==== INPUT MATERIAL ====

-- ==== Sys2Proof/WellFormed.lean ====
section
/-! DEFINITION. Which terms of `Instr` are telegrams that can be received whole: bodies of at most 48 bytes and counts
that fit their lists (Tables 6-2, 6-5, 10-2). A command whose term is not well formed still has a meaning: as a
telegram it fails step 2 or step 8 of R120. -/

namespace Sys2Proof

/-- Order and report traffic: kinds 0x60 to 0xFF (Table 6-3). -/
def isTraffic (kind : Byte) : Bool := 0x60 ≤ kind.toNat

/-- The term is a command that can be given as it stands. -/
def WellFormed (i : Instr) : Bool :=
  match i with
  | .discardedTelegram _ _ rest => rest.length ≤ 56
  | .storeOrder _ station kind body =>
    (1 ≤ station.toNat && station.toNat ≤ 42) && isTraffic kind && bodyFits body.length
  | .machineReport _ _ kind body => isTraffic kind && bodyFits body.length
  | .request _ body => 1 ≤ body.length && bodyFits body.length
  | .placeAsk p _ _ count body => body.fits p count
  | .placed _ _ _ ids => bodyFits (2 + 4 * ids.length)
  | .fetched _ _ _ ids => bodyFits (2 + 4 * ids.length)
  | .state _ _ body => body.fits
  | .shuttleState _ _ body => body.fits
  | .load _ _ totes => bodyFits (1 + 6 * totes.length)
  | .unload _ _ ids => bodyFits (1 + 4 * ids.length)
  | .turnAnswer chars => 1 ≤ chars.length && chars.length ≤ 57
  | .slotMapWrite _ map => map.length = 40
  | .priorityListWrite _ classes => bodyFits (3 + classes.length)
  | .streamAppend _ _ ids => bodyFits (3 + 4 * ids.length)
  | .streamCut _ _ ids => bodyFits (3 + 4 * ids.length)
  | .fullReset _ _ | .tick | .stopInputAsserted | .stopInputReleased | .telegramTruncated _ | .storePoll _ _
  | .idle _ _ | .fetchAsk _ _ _ _ | .quit _ _ _ | .visitOpen _ _ _ _ _ | .visitClose _ _ | .nextCall _ _
  | .turnStart | .turnFrameSent | .turnStartLimit | .turnCompletionLimit | .liftTelegramSent _
  | .upstreamTelegramSent | .actTimerExpiry _ | .holdTimerExpiry _ | .confirmTimerExpiry _ | .visitTimerExpiry _
  | .stateAskInterval _ | .routeTableWrite _ _ _ | .timingTableWrite _ _ | .dispositionTableWrite _ _ _
  | .addressEntriesWrite _ _ _ _ | .noticeEnablesWrite _ _ | .resumeDefaultWrite _ _ | .tableRead _ _ _
  | .entryIntoRun _ _ | .modeSetConfig _ _ | .entryIntoDrain _ _ | .returnToRun _ _ | .entryIntoHalt _ _
  | .resumeReissue _ | .resumeRevoke _ | .cleanupIntoConfig _ _ | .unbar _ _ _ | .confirm _ _ _ | .deny _ _ _
  | .slotSet _ _ _ _ _ | .levelServiceOn _ _ | .levelServiceOff _ _ | .liftServiceOn _ _ | .liftServiceOff _ _
  | .clearFault _ _ | .clearLead _ | .clearParty _ _ | .clearNotice _ _ | .slotRead _ _ _ | .levelRangeRead _ _ _
  | .streamRead _ _ _ | .carriageAndVisitRead _ _ | .callQueueRead _ _ _ | .transferTableRead _ _ | .faultRead _ _
  | .presenceRead _ _ _ | .statisticsRead _ _ | .statisticsReadAndClear _ _ | .aisleTimeRead _ | .statusSummary _
  | .receiverReady _ | .liftFrameBegun _ => true

end Sys2Proof
end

====

_WHAT TO WORK ON_. Write out the complete listing above, exactly as it reads.

_TASK RESULT_.
-- ==== Sys2Proof/WellFormed.lean ====
section
/-! DEFINITION. Which terms of `Instr` are telegrams that can be received whole: bodies of at most 48 bytes and counts
that fit their lists (Tables 6-2, 6-5, 10-2). A command whose term is not well formed still has a meaning: as a
telegram it fails step 2 or step 8 of R120. -/

namespace Sys2Proof

/-- Order and report traffic: kinds 0x60 to 0xFF (Table 6-3). -/
def isTraffic (kind : Byte) : Bool := 0x60 ≤ kind.toNat

/-- The term is a command that can be given as it stands. -/
def WellFormed (i : Instr) : Bool :=
  match i with
  | .discardedTelegram _ _ rest => rest.length ≤ 56
  | .storeOrder _ station kind body =>
    (1 ≤ station.toNat && station.toNat ≤ 42) && isTraffic kind && bodyFits body.length
  | .machineReport _ _ kind body => isTraffic kind && bodyFits body.length
  | .request _ body => 1 ≤ body.length && bodyFits body.length
  | .placeAsk p _ _ count body => body.fits p count
  | .placed _ _ _ ids => bodyFits (2 + 4 * ids.length)
  | .fetched _ _ _ ids => bodyFits (2 + 4 * ids.length)
  | .state _ _ body => body.fits
  | .shuttleState _ _ body => body.fits
  | .load _ _ totes => bodyFits (1 + 6 * totes.length)
  | .unload _ _ ids => bodyFits (1 + 4 * ids.length)
  | .turnAnswer chars => 1 ≤ chars.length && chars.length ≤ 57
  | .slotMapWrite _ map => map.length = 40
  | .priorityListWrite _ classes => bodyFits (3 + classes.length)
  | .streamAppend _ _ ids => bodyFits (3 + 4 * ids.length)
  | .streamCut _ _ ids => bodyFits (3 + 4 * ids.length)
  | .fullReset _ _ | .tick | .stopInputAsserted | .stopInputReleased | .telegramTruncated _ | .storePoll _ _
  | .idle _ _ | .fetchAsk _ _ _ _ | .quit _ _ _ | .visitOpen _ _ _ _ _ | .visitClose _ _ | .nextCall _ _
  | .turnStart | .turnFrameSent | .turnStartLimit | .turnCompletionLimit | .liftTelegramSent _
  | .upstreamTelegramSent | .actTimerExpiry _ | .holdTimerExpiry _ | .confirmTimerExpiry _ | .visitTimerExpiry _
  | .stateAskInterval _ | .routeTableWrite _ _ _ | .timingTableWrite _ _ | .dispositionTableWrite _ _ _
  | .addressEntriesWrite _ _ _ _ | .noticeEnablesWrite _ _ | .resumeDefaultWrite _ _ | .tableRead _ _ _
  | .entryIntoRun _ _ | .modeSetConfig _ _ | .entryIntoDrain _ _ | .returnToRun _ _ | .entryIntoHalt _ _
  | .resumeReissue _ | .resumeRevoke _ | .cleanupIntoConfig _ _ | .unbar _ _ _ | .confirm _ _ _ | .deny _ _ _
  | .slotSet _ _ _ _ _ | .levelServiceOn _ _ | .levelServiceOff _ _ | .liftServiceOn _ _ | .liftServiceOff _ _
  | .clearFault _ _ | .clearLead _ | .clearParty _ _ | .clearNotice _ _ | .slotRead _ _ _ | .levelRangeRead _ _ _
  | .streamRead _ _ _ | .carriageAndVisitRead _ _ | .callQueueRead _ _ _ | .transferTableRead _ _ | .faultRead _ _
  | .presenceRead _ _ _ | .statisticsRead _ _ | .statisticsReadAndClear _ _ | .aisleTimeRead _ | .statusSummary _
  | .receiverReady _ | .liftFrameBegun _ => true

end Sys2Proof
end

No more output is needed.